__WORK TO COMPLETE__.
The whole of the material needs to be repeated exactly, line for line.

__RECORDS FOR THE EXERCISE__.
--- START ---
-- ==== Sys2Proof/Machine/State.lean ====
section
/-! DEFINITION. The state of adpcm_core (spec/10_state.md), the reasons a step can stop, the state after reset and the state at
power-up. -/

namespace Sys2Proof.Machine

/-- `state_register`: one design, one copy per channel (R20, R21, R22; 90_conflicts.md C2); the pair is the channel's CodecState (R23). -/
structure StateRegister where
  /-- `predicted_sample` (R21). -/
  pred : Sample
  /-- `step_index`; 89 to 127 are never held (R22). -/
  idx : StepIndex
  deriving DecidableEq, Repr

/-- The encoder channel E. -/
structure EncChannel where
  reg : StateRegister
  /-- E has had an RST or an LDE since power-up (60_exceptions.md R145). -/
  initialised : Bool
  /-- `E.out_code` (R24). -/
  outCode : Code
  /-- `E.out_valid` (R24, R26). -/
  outValid : Bool
  deriving DecidableEq, Repr

/-- The decoder channel D. -/
structure DecChannel where
  reg : StateRegister
  /-- D has had an RST or an LDD since power-up (R145). -/
  initialised : Bool
  /-- `D.out_sample` (R24). -/
  outSample : Sample
  /-- `D.out_valid` (R24, R26). -/
  outValid : Bool
  deriving DecidableEq, Repr

/-- The whole state. `inputs` and `edges` are the model's own fields, not the block's: what the environment will drive on the input
ports at the coming edges, soonest first, and how many edges there have been (log entries 1 and 2). -/
structure State where
  enc : EncChannel
  dec : DecChannel
  inputs : List Inputs
  edges : Nat
  deriving DecidableEq, Repr

/-- Why a step ends in a fault. Both are the spec's own model-level faults and are permanent (60_exceptions.md R145). -/
inductive Fault where
  /-- ModelFault(Uninitialised_E): raised by ENC on an encoder channel that has had neither RST nor LDE since power-up (R100). Safe:
  the hardware does something there and the spec does not say what. -/
  | uninitialisedE
  /-- ModelFault(Uninitialised_D): raised by DEC on a decoder channel that has had neither RST nor LDD since power-up (R110). Safe. -/
  | uninitialisedD
  deriving DecidableEq, Repr

/-- Why a step is refused. -/
inductive Refusal where
  /-- An operation with no meaning in the model. No operation raises it: every row of the opcode table is modelled. Safe. -/
  | notModelled (mnemonic : String)
  deriving DecidableEq, Repr

/-- Stream start: `{predicted_sample: 0, step_index: 0}` (00_scope.md R11; 70_reset_and_hazards.md R160). -/
def StateRegister.streamStart : StateRegister := ⟨0, 0⟩

/-- E after a rising edge with `rst = 1` (R120, R160). -/
def EncChannel.afterReset : EncChannel := ⟨.streamStart, true, 0, false⟩

/-- D after a rising edge with `rst = 1` (R120, R160). -/
def DecChannel.afterReset : DecChannel := ⟨.streamStart, true, 0, false⟩

/-- The machine right after reset: every register as R160 gives it, and nothing listed on the ports. -/
def State.reset : State := ⟨.afterReset, .afterReset, [], 0⟩

/-- The machine at power-up (R161): no register holds a known value, and neither channel is initialised. -/
def State.powerUp : State where
  enc := ⟨⟨Config.powerUpEncPred, Config.powerUpEncIdx⟩, false, Config.powerUpEncOutCode, Config.powerUpEncOutValid⟩
  dec := ⟨⟨Config.powerUpDecPred, Config.powerUpDecIdx⟩, false, Config.powerUpDecOutSample, Config.powerUpDecOutValid⟩
  inputs := []
  edges := 0

end Sys2Proof.Machine
end

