-- ==== Sys2Proof/Machine/Flags.lean ====
section
/-! DEFINITION. The only status bits of the block: `E.out_valid` and `D.out_valid` (spec/10_state.md R24, R26). Every operation of a
channel writes its channel's bit; nothing inside the block reads one. There are no other flags. -/

namespace Sys2Proof.Machine

/-- Write `E.out_valid` (R24): 1 after ENC, 0 after anything else. -/
def EncChannel.setValid (c : EncChannel) (v : Bool) : EncChannel := { c with outValid := v }

/-- Write `D.out_valid` (R24): 1 after DEC, 0 after anything else. -/
def DecChannel.setValid (c : DecChannel) (v : Bool) : DecChannel := { c with outValid := v }

end Sys2Proof.Machine
end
--- END ---
__SOLUTION FOR THIS PROBLEM__.
-- ==== Sys2Proof/Machine/State.lean ====
section
/-! DEFINITION. The state of adpcm_core (spec/10_state.md), the reasons a step can stop, the state after reset and the state at
power-up. -/

namespace Sys2Proof.Machine

/-- `state_register`: one design, one copy per channel (R20, R21, R22; 90_conflicts.md C2); the pair is the channel's CodecState (R23). -/
structure StateRegister where
  /-- `predicted_sample` (R21). -/
  pred : Sample
  /-- `step_index`; 89 to 127 are never held (R22). -/
  idx : StepIndex
  deriving DecidableEq, Repr

/-- The encoder channel E. -/
structure EncChannel where
  reg : StateRegister
  /-- E has had an RST or an LDE since power-up (60_exceptions.md R145). -/
  initialised : Bool
  /-- `E.out_code` (R24). -/
  outCode : Code
  /-- `E.out_valid` (R24, R26). -/
  outValid : Bool
  deriving DecidableEq, Repr

/-- The decoder channel D. -/
structure DecChannel where
  reg : StateRegister
  /-- D has had an RST or an LDD since power-up (R145). -/
  initialised : Bool
  /-- `D.out_sample` (R24). -/
  outSample : Sample
  /-- `D.out_valid` (R24, R26). -/
  outValid : Bool
  deriving DecidableEq, Repr

/-- The whole state. `inputs` and `edges` are the model's own fields, not the block's: what the environment will drive on the input
ports at the coming edges, soonest first, and how many edges there have been (log entries 1 and 2). -/
structure State where
  enc : EncChannel
  dec : DecChannel
  inputs : List Inputs
  edges : Nat
  deriving DecidableEq, Repr

/-- Why a step ends in a fault. Both are the spec's own model-level faults and are permanent (60_exceptions.md R145). -/
inductive Fault where
  /-- ModelFault(Uninitialised_E): raised by ENC on an encoder channel that has had neither RST nor LDE since power-up (R100). Safe:
  the hardware does something there and the spec does not say what. -/
  | uninitialisedE
  /-- ModelFault(Uninitialised_D): raised by DEC on a decoder channel that has had neither RST nor LDD since power-up (R110). Safe. -/
  | uninitialisedD
  deriving DecidableEq, Repr

/-- Why a step is refused. -/
inductive Refusal where
  /-- An operation with no meaning in the model. No operation raises it: every row of the opcode table is modelled. Safe. -/
  | notModelled (mnemonic : String)
  deriving DecidableEq, Repr

/-- Stream start: `{predicted_sample: 0, step_index: 0}` (00_scope.md R11; 70_reset_and_hazards.md R160). -/
def StateRegister.streamStart : StateRegister := ⟨0, 0⟩

/-- E after a rising edge with `rst = 1` (R120, R160). -/
def EncChannel.afterReset : EncChannel := ⟨.streamStart, true, 0, false⟩

/-- D after a rising edge with `rst = 1` (R120, R160). -/
def DecChannel.afterReset : DecChannel := ⟨.streamStart, true, 0, false⟩

/-- The machine right after reset: every register as R160 gives it, and nothing listed on the ports. -/
def State.reset : State := ⟨.afterReset, .afterReset, [], 0⟩

/-- The machine at power-up (R161): no register holds a known value, and neither channel is initialised. -/
def State.powerUp : State where
  enc := ⟨⟨Config.powerUpEncPred, Config.powerUpEncIdx⟩, false, Config.powerUpEncOutCode, Config.powerUpEncOutValid⟩
  dec := ⟨⟨Config.powerUpDecPred, Config.powerUpDecIdx⟩, false, Config.powerUpDecOutSample, Config.powerUpDecOutValid⟩
  inputs := []
  edges := 0

end Sys2Proof.Machine
end

-- ==== Sys2Proof/Machine/Flags.lean ====
section
/-! DEFINITION. The only status bits of the block: `E.out_valid` and `D.out_valid` (spec/10_state.md R24, R26). Every operation of a
channel writes its channel's bit; nothing inside the block reads one. There are no other flags. -/

namespace Sys2Proof.Machine

/-- Write `E.out_valid` (R24): 1 after ENC, 0 after anything else. -/
def EncChannel.setValid (c : EncChannel) (v : Bool) : EncChannel := { c with outValid := v }

/-- Write `D.out_valid` (R24): 1 after DEC, 0 after anything else. -/
def DecChannel.setValid (c : DecChannel) (v : Bool) : DecChannel := { c with outValid := v }

end Sys2Proof.Machine
end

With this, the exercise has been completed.